▸ **GOAL OF THE EXERCISE**
Only the lines below between the ones containing "0x01 tag (imgCode s f) ∧" and "arbOf s' c = n ∧", inclusive, are to be reproduced, each exactly as it stands.

▸ **DATA FOR REVIEW**
/-- Commands of the security block, where none of its rules refuses them, complete with the code of the first check that fails, or with OK and
their effect: an image in its slot, a fuse, a key, an identity or an attestation in memory (R399, R405 to R412). -/
def Obligations.SecurityCommandsComplete : Prop :=
  (∀ (tag : BitVec 16) (v : Verdict) (s : State), PageOpen Pg.SEC s →
    (lowest (verifyLoadBad s) = none →
      let f := imgAt s (bits (secArg0 s) 7 0) (secAddr s) (secLen s) v
      ∃ s', exec (.verifyLoad tag v) s = .next s' ∧ MemKept s s' ∧ rg s' Rg.SEC_STAT = secWord 0x01 tag (imgCode s f) ∧
        fwUnit s' (loadUnit s) = (fwUnit s (loadUnit s)).setSlot (loadSlot s) (if imgCode s f = 0 then some f.info else none) ∧
        (∀ u, u ≠ loadUnit s → fwUnit s' u = fwUnit s u) ∧ (imgCode s f = 0 → RegsKept [Rg.SEC_STAT] s s' ∧ s'.evq = s.evq)) ∧
    (lowest (patVerifyBad s) = none →
      let f := imgAt s 8 (secAddr s) (secLen s) v
      ∃ s', exec (.patVerify tag v) s = .next s' ∧ MemKept s s' ∧ rg s' Rg.SEC_STAT = secWord 0x02 tag (imgCode s f) ∧
        (imgCode s f = 0 → s'.patImg = some f.info ∧ rg s' Rg.SEC_PAT_REC_LO = word (secAddr s) ∧
          bit (rg s' Rg.SEC_PAT_REC_HI) 31 = true ∧ rg s' Rg.SEC_PAT_REC_LEN = word (secLen s)) ∧
        (imgCode s f ≠ 0 → s'.patImg = s.patImg ∧ rg s' Rg.SEC_PAT_REC_HI = rg s Rg.SEC_PAT_REC_HI))) ∧
  (∀ (tag : BitVec 16) (s : State), PageOpen Pg.SEC s →
    (let c := bits (secArg0 s) 7 0
     let n := bits (secArg0 s) 15 8
     c ≤ 15 → n ≤ 64 → arbOf s c < n → runsAtLeast s c n = true → ∃ s', exec (.arbAdvance tag) s = .next s' ∧ MemKept s s' ∧
      s' = { s with regs := s'.regs, evq := s'.evq, fw := s'.fw } ∧ RegsKept [Rg.SEC_STAT, Rg.FUSE_ARBn c] s s' ∧ arbOf s' c = n ∧
      rg s' Rg.SEC_STAT = secWord 0x03 tag 0) ∧
    (secFits s 1984 = true → unitWriteOk s (secAddr s) 1984 = true → ∃ s', exec (.identity tag) s = .next s' ∧
      s' = { s with regs := s'.regs, memBad := s'.memBad,
                    mem := (memPutAll (secAddr s) ((List.range 1984).map Config.identityKey) s).mem } ∧
      RegsKept [Rg.SEC_STAT] s s' ∧ rg s' Rg.SEC_STAT = secWord 0x05 tag 0 ∧ MemKeptBut (secAddr s) 1984 s s') ∧
    (secFits s 4608 = true → srcUe s (secAddr s + 8) 64 = false → unitWriteOk s (secAddr s) 4608 = true →
      ∃ s', exec (.attest tag) s = .next s' ∧
        s' = { s with regs := s'.regs, evq := s'.evq, mem := s'.mem, memBad := s'.memBad, free := s.free + 1 } ∧
        RegsKept [Rg.SEC_STAT] s s' ∧ rg s' Rg.SEC_STAT = secWord 0x04 tag 0 ∧
        ∀ x, (∀ i, i < 4608 → i < 8 ∨ 72 ≤ i → memLoc s x ≠ memLoc s (secAddr s + i)) → memByte s' x = memByte s x) ∧
    (let k := bits (secArg0 s) 1 0
     ownerSet s k = false → (∀ i, s.cabImg = some i → i.owner = true → s.chip = .test) → secFits s 48 = true →
     srcUe s (secAddr s) 48 = false → ∃ s', exec (.progOwner tag) s = .next s' ∧ MemKept s s' ∧
      s' = { s with regs := s'.regs, evq := s'.evq, ownerKeys := spIns k (memBytes s (secAddr s) 48) s.ownerKeys } ∧
      RegsKept [Rg.SEC_STAT, Rg.FUSE_KEYS] s s' ∧ rg s' Rg.FUSE_KEYS = rg s Rg.FUSE_KEYS ||| word (2 ^ (8 + k)) ∧
      rg s' Rg.SEC_STAT = secWord 0x06 tag 0) ∧
    (let owner := bit (secArg0 s) 8
     let k := bits (secArg0 s) 1 0
     (owner = true → ownerSet s k = true) → (∀ i, i ∈ liveImages s → ¬ (i.owner = owner ∧ i.key = k)) →
     ∃ s', exec (.revoke tag) s = .next s' ∧ s' = { s with regs := s'.regs, evq := s'.evq } ∧ MemKept s s' ∧
      RegsKept [Rg.SEC_STAT, Rg.FUSE_KEYS] s s' ∧ keyRevoked s' owner k = true ∧ rg s' Rg.SEC_STAT = secWord 0x07 tag 0))

/-- DBG_UNLOCK replaces the nonce whatever its verdict; a token that checks blows one unlock fuse, opens its scopes, takes the contents of
memory and resets the chip, and any other is answered with its code. The flash port moves its bytes between flash and memory, and reports
a failure (R414, R415, R419). -/
def Obligations.DebugUnlockAndTheFlashPort : Prop :=
  (∀ (tag : BitVec 16) (v : Verdict) (s : State), PageOpen Pg.SEC s → stepHeld s = false → secFits s 5408 = true →
    (tokenCode s (secAddr s) v = 0 → resetting s 0 = false → ∃ s', exec (.dbgUnlock tag v) s = .next s' ∧ s'.chip = .boot ∧ s'.mem = [] ∧
      s.bootNo < s'.bootNo ∧ s'.benches = [] ∧ s'.splines = [] ∧
      bits (rg s' Rg.FUSE_DBG_COUNT) 5 0 = bits (rg s Rg.FUSE_DBG_COUNT) 5 0 + 1 ∧
      rg s' Rg.DBG_STAT = rg s Rg.DBG_STAT ||| word (memNat s (secAddr s + 0x28) 4 % 8)) ∧
    (tokenCode s (secAddr s) v ≠ 0 → ∃ s', exec (.dbgUnlock tag v) s = .next s' ∧ MemKept s s' ∧ s'.chip = s.chip ∧
      s'.benches = s.benches ∧ s'.free = s.free + 2 ∧ rg64 s' (Rg.DBG_NONCEn 0) = Config.freeWord s.free ∧
      rg64 s' (Rg.DBG_NONCEn 2) = Config.freeWord (s.free + 1) ∧ rg s' Rg.FUSE_DBG_COUNT = rg s Rg.FUSE_DBG_COUNT ∧
      rg s' Rg.DBG_STAT = rg s Rg.DBG_STAT ∧ rg s' Rg.SEC_STAT = secWord 0x08 tag (tokenCode s (secAddr s) v))) ∧
  (∀ (data : List Byte) (fail : Bool) (s : State), PageOpen Pg.BOOT s → s.chip ≠ .boot →
    (fail = false → xspiFits s = true → unitWriteOk s (xspiMem s) (xspiLen s) = true →
      ∃ s', exec (.xspiRead data fail) s = .next s' ∧ rg s' Rg.BOOT_XSPI_CTL = 0x40000000 ∧ RegsKept [Rg.BOOT_XSPI_CTL] s s' ∧
        s' = { s with regs := s'.regs, memBad := s'.memBad, mem := (memPutAll (xspiMem s) (data.take (xspiLen s)) s).mem } ∧
        MemKeptBut (xspiMem s) (xspiLen s) s s') ∧
    (fail = true → ∃ s', exec (.xspiRead data fail) s = .next s' ∧ rg s' Rg.BOOT_XSPI_CTL = 0x60000000 ∧
      s' = { s with regs := s'.regs } ∧ MemKept s s' ∧ RegsKept [Rg.BOOT_XSPI_CTL] s s') ∧
    (xspiFits s = true → srcUe s (xspiMem s) (xspiLen s) = false → ∃ s', exec (.xspiProgram fail) s = .next s' ∧ MemKept s s' ∧
      s' = { s with regs := s'.regs, xspiOut := memBytes s (xspiMem s) (xspiLen s) } ∧ RegsKept [Rg.BOOT_XSPI_CTL] s s' ∧
      rg s' Rg.BOOT_XSPI_CTL = if fail then 0x60000000 else 0x40000000) ∧
    (∃ s', exec (.xspiErase fail) s = .next s' ∧ s' = { s with regs := s'.regs } ∧ MemKept s s' ∧ RegsKept [Rg.BOOT_XSPI_CTL] s s' ∧
      rg s' Rg.BOOT_XSPI_CTL = if fail then 0x60000000 else 0x40000000))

▸ **FINISHED TASK**
      ∃ s', exec (.verifyLoad tag v) s = .next s' ∧ MemKept s s' ∧ rg s' Rg.SEC_STAT = secWord 0x01 tag (imgCode s f) ∧
        fwUnit s' (loadUnit s) = (fwUnit s (loadUnit s)).setSlot (loadSlot s) (if imgCode s f = 0 then some f.info else none) ∧
        (∀ u, u ≠ loadUnit s → fwUnit s' u = fwUnit s u) ∧ (imgCode s f = 0 → RegsKept [Rg.SEC_STAT] s s' ∧ s'.evq = s.evq)) ∧
    (lowest (patVerifyBad s) = none →
      let f := imgAt s 8 (secAddr s) (secLen s) v
      ∃ s', exec (.patVerify tag v) s = .next s' ∧ MemKept s s' ∧ rg s' Rg.SEC_STAT = secWord 0x02 tag (imgCode s f) ∧
        (imgCode s f = 0 → s'.patImg = some f.info ∧ rg s' Rg.SEC_PAT_REC_LO = word (secAddr s) ∧
          bit (rg s' Rg.SEC_PAT_REC_HI) 31 = true ∧ rg s' Rg.SEC_PAT_REC_LEN = word (secLen s)) ∧
        (imgCode s f ≠ 0 → s'.patImg = s.patImg ∧ rg s' Rg.SEC_PAT_REC_HI = rg s Rg.SEC_PAT_REC_HI))) ∧
  (∀ (tag : BitVec 16) (s : State), PageOpen Pg.SEC s →
    (let c := bits (secArg0 s) 7 0
     let n := bits (secArg0 s) 15 8
     c ≤ 15 → n ≤ 64 → arbOf s c < n → runsAtLeast s c n = true → ∃ s', exec (.arbAdvance tag) s = .next s' ∧ MemKept s s' ∧
      s' = { s with regs := s'.regs, evq := s'.evq, fw := s'.fw } ∧ RegsKept [Rg.SEC_STAT, Rg.FUSE_ARBn c] s s' ∧ arbOf s' c = n ∧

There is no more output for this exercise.